Foto: AP/Bernat Armangue
In this Monday, Sept. 7, 2009 file photo, an Israeli flag is seen in front of the West Bank Jewish settlement of Maaleh Adumim on the outskirts of Jerusalem.

REPUBLIKA.CO.ID, JERUSALEM -- The number of new homes under construction in Jewish settlements on the Israel-occupied West Bank rose last year by 40 percent, the Peace Now anti-settlements watchdog said Monday.

The Israeli group said the construction of 3,100 "residential units" began last year in West Bank settlements, while 4,485 tenders for construction there and in east Jerusalem settlement districts were launched in 2014 -- "a record high for at least a decade".

Of the 3,100 units, 287 were in so-called wildcat settlements without official authorisation from Israeli authorities, Peace Now said.

The international community draws no distinction between "legal" and "illegal" settlements, considering all to be illegitimate on occupied Palestinian territory.

Peace Now said the monthly average for new homes in settlements was 460 during Prime Minister Benjamin Netanyahu's third government which took office on March 18, 2013.

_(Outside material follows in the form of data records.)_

-- ==== Sys2Proof/Laws/Pads.lean ====
section
/-! SUPPORT. The laws of the pad registers and of their byte view: reading after writing, and the windows' addresses. -/

namespace Sys2Proof.Machine

open Sys2Proof

theorem readPad_writePad_same (P : Pads) (a : PinAddr) (v : Word) : readPad (writePad P a v) a = v := by
  obtain ⟨d, p⟩ := a
  cases d <;> simp [readPad, writePad]

theorem readPad_writePad_other (P : Pads) (a b : PinAddr) (v : Word) (h : b ≠ a) :
    readPad (writePad P a v) b = readPad P b := by
  obtain ⟨d, p⟩ := a
  obtain ⟨e, q⟩ := b
  cases d <;> cases e <;> simp_all [readPad, writePad]
  all_goals
    apply Vector.getElem_set_ne
    intro hpq
    exact h (Fin.ext hpq.symm)

theorem readPad_writePad (P : Pads) (a b : PinAddr) (v : Word) :
    readPad (writePad P a v) b = if b = a then v else readPad P b := by
  split
  · next h => rw [h, readPad_writePad_same]
  · next h => exact readPad_writePad_other P a b v h

theorem writePad_writePad (P : Pads) (a : PinAddr) (v w : Word) :
    writePad (writePad P a v) a w = writePad P a w := by
  obtain ⟨d, p⟩ := a
  cases d <;> simp [writePad]

/-- Two register files that read alike at every pin address are equal. -/
theorem pads_ext (P Q : Pads) (h : ∀ a, readPad P a = readPad Q a) : P = Q := by
  obtain ⟨m, w⟩ := P
  obtain ⟨m', w'⟩ := Q
  congr 1
  · apply Vector.ext
    intro i hi
    exact h ⟨.main, ⟨i, hi⟩⟩
  · apply Vector.ext
    intro i hi
    exact h ⟨.wakeup, ⟨i, hi⟩⟩

/-- Writing the word a register already holds changes nothing. -/
theorem writePad_readPad (P : Pads) (a : PinAddr) : writePad P a (readPad P a) = P := by
  apply pads_ext
  intro b
  rw [readPad_writePad]
  split
  · next h => rw [h]
  · rfl

theorem readPad_reset (a : PinAddr) : readPad Pads.reset a = Config.freeResetPad a.dom a.idx.val := by
  obtain ⟨d, p⟩ := a
  cases d <;> simp [readPad, Pads.reset]

/-! ### Addresses of the registers -/

/-- Each register's four bytes lie inside its domain's window (20_memory.md R50, R51). -/
theorem physAddr_bounds (c : Chip) (a : PinAddr) :
    c.params.physBase a.dom ≤ physAddr c a ∧ physAddr c a + 4 ≤ c.params.physBase a.dom + 4 * a.dom.count := by
  have := a.idx.isLt
  simp only [physAddr]
  omega

/-- The two windows share no byte (00_scope.md R11 (d)). -/
theorem windows_disjoint (c : Chip) :
    c.params.physBase .main + 4 * Domain.count .main ≤ c.params.physBase .wakeup ∨
      c.params.physBase .wakeup + 4 * Domain.count .wakeup ≤ c.params.physBase .main := by
  simpa [ChipParams.physBase, Domain.count] using c.valid.2.2.2

theorem registerIn?_eq_some (c : Chip) (d : Domain) (addr : Nat) (a : PinAddr) :
    registerIn? c d addr = some a ↔ a.dom = d ∧ physAddr c a ≤ addr ∧ addr < physAddr c a + 4 := by
  obtain ⟨e, q⟩ := a
  unfold registerIn? physAddr
  constructor
  · intro h
    split at h
    · next hb =>
      simp only [Option.some.injEq, PinAddr.mk.injEq] at h
      obtain ⟨rfl, h2⟩ := h
      have h3 : (addr - c.params.physBase d) / 4 = q.val := by simpa [Fin.ext_iff] using h2
      refine ⟨rfl, ?_, ?_⟩ <;> dsimp only <;> omega
    · cases h
  · rintro ⟨rfl, h1, h2⟩
    have hq := q.isLt
    dsimp only at h1 h2 hq ⊢
    have h3 : (addr - c.params.physBase e) / 4 = q.val := by omega
    rw [dif_pos ⟨by omega, by omega⟩]
    simp [h3]

/-- A byte address belongs to a register exactly when it is one of that register's four bytes (20_memory.md R50, R60). -/
theorem registerAt?_eq_some (c : Chip) (addr : Nat) (a : PinAddr) :
    registerAt? c addr = some a ↔ physAddr c a ≤ addr ∧ addr < physAddr c a + 4 := by
  have hd := windows_disjoint c
  have ha := physAddr_bounds c a
  unfold registerAt?
  cases hm : registerIn? c .main addr with
  | some b =>
    obtain ⟨hb, hb1, hb2⟩ := (registerIn?_eq_some c .main addr b).1 hm
    have hbb := physAddr_bounds c b
    rw [hb] at hbb
    simp only [Option.some.injEq]
    constructor
    · rintro rfl
      exact ⟨hb1, hb2⟩
    · rintro ⟨h1, h2⟩
      have hdom : a.dom = .main := by
        cases h : a.dom with
        | main => rfl
        | wakeup => rw [h] at ha; omega
      have := (registerIn?_eq_some c .main addr a).2 ⟨hdom, h1, h2⟩
      rw [hm] at this
      exact Option.some.inj this
  | none =>
    dsimp only
    rw [registerIn?_eq_some]
    constructor
    · rintro ⟨_, h1, h2⟩
      exact ⟨h1, h2⟩
    · rintro ⟨h1, h2⟩
      refine ⟨?_, h1, h2⟩
      cases h : a.dom with
      | wakeup => rfl
      | main => exact absurd ((registerIn?_eq_some c .main addr a).2 ⟨h, h1, h2⟩) (by rw [hm]; simp)

/-- Storing a register leaves every byte outside its four bytes as it was. -/
theorem readByte?_writePad_outside (c : Chip) (P : Pads) (a : PinAddr) (v : Word) (addr : Nat)
    (h : addr < physAddr c a ∨ physAddr c a + 4 ≤ addr) :
    readByte? c (writePad P a v) addr = readByte? c P addr := by
  unfold readByte?
  cases hr : registerAt? c addr with
  | none => rfl
  | some b =>
    have hb := (registerAt?_eq_some c addr b).1 hr
    have hne : b ≠ a := by
      rintro rfl
      omega
    simp only [readPad_writePad_other P a b v hne]

end Sys2Proof.Machine
end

It said that over the same period 66 construction projects were launched to build 10,113 homes in 41 settlements.

"All these figures prove that Benjamin Netanyahu is doing everything to increase faits accomplis on the ground and make a two-state solution impossible," Peace Now's Hagit Ofran said.

"We hope Israeli voters will take this essential fact into account" when they go back to the polls on March 17, she said.

Last month, Israel also announced plans to build 450 new settler homes in the West Bank, drawing the ire of Washington which denounced this as "illegitimate and counterproductive" to achieving peace with the Palestinians.

The announcement, coming just weeks before early elections, further strained relations between the United States -- the broker of now frozen peace talks -- and its main Middle Eastern ally.

The Palestinians denounced the plan for the 450 new homes as a "war crime".

Peace Now said the homes were to be built in four existing settlements across the West Bank.

Israel occupied the West Bank and east Jerusalem in the 1967 Middle East war.

Building settlements there is illegal under international law and is opposed by the international community as an obstacle to an eventual peace deal with the Palestinians.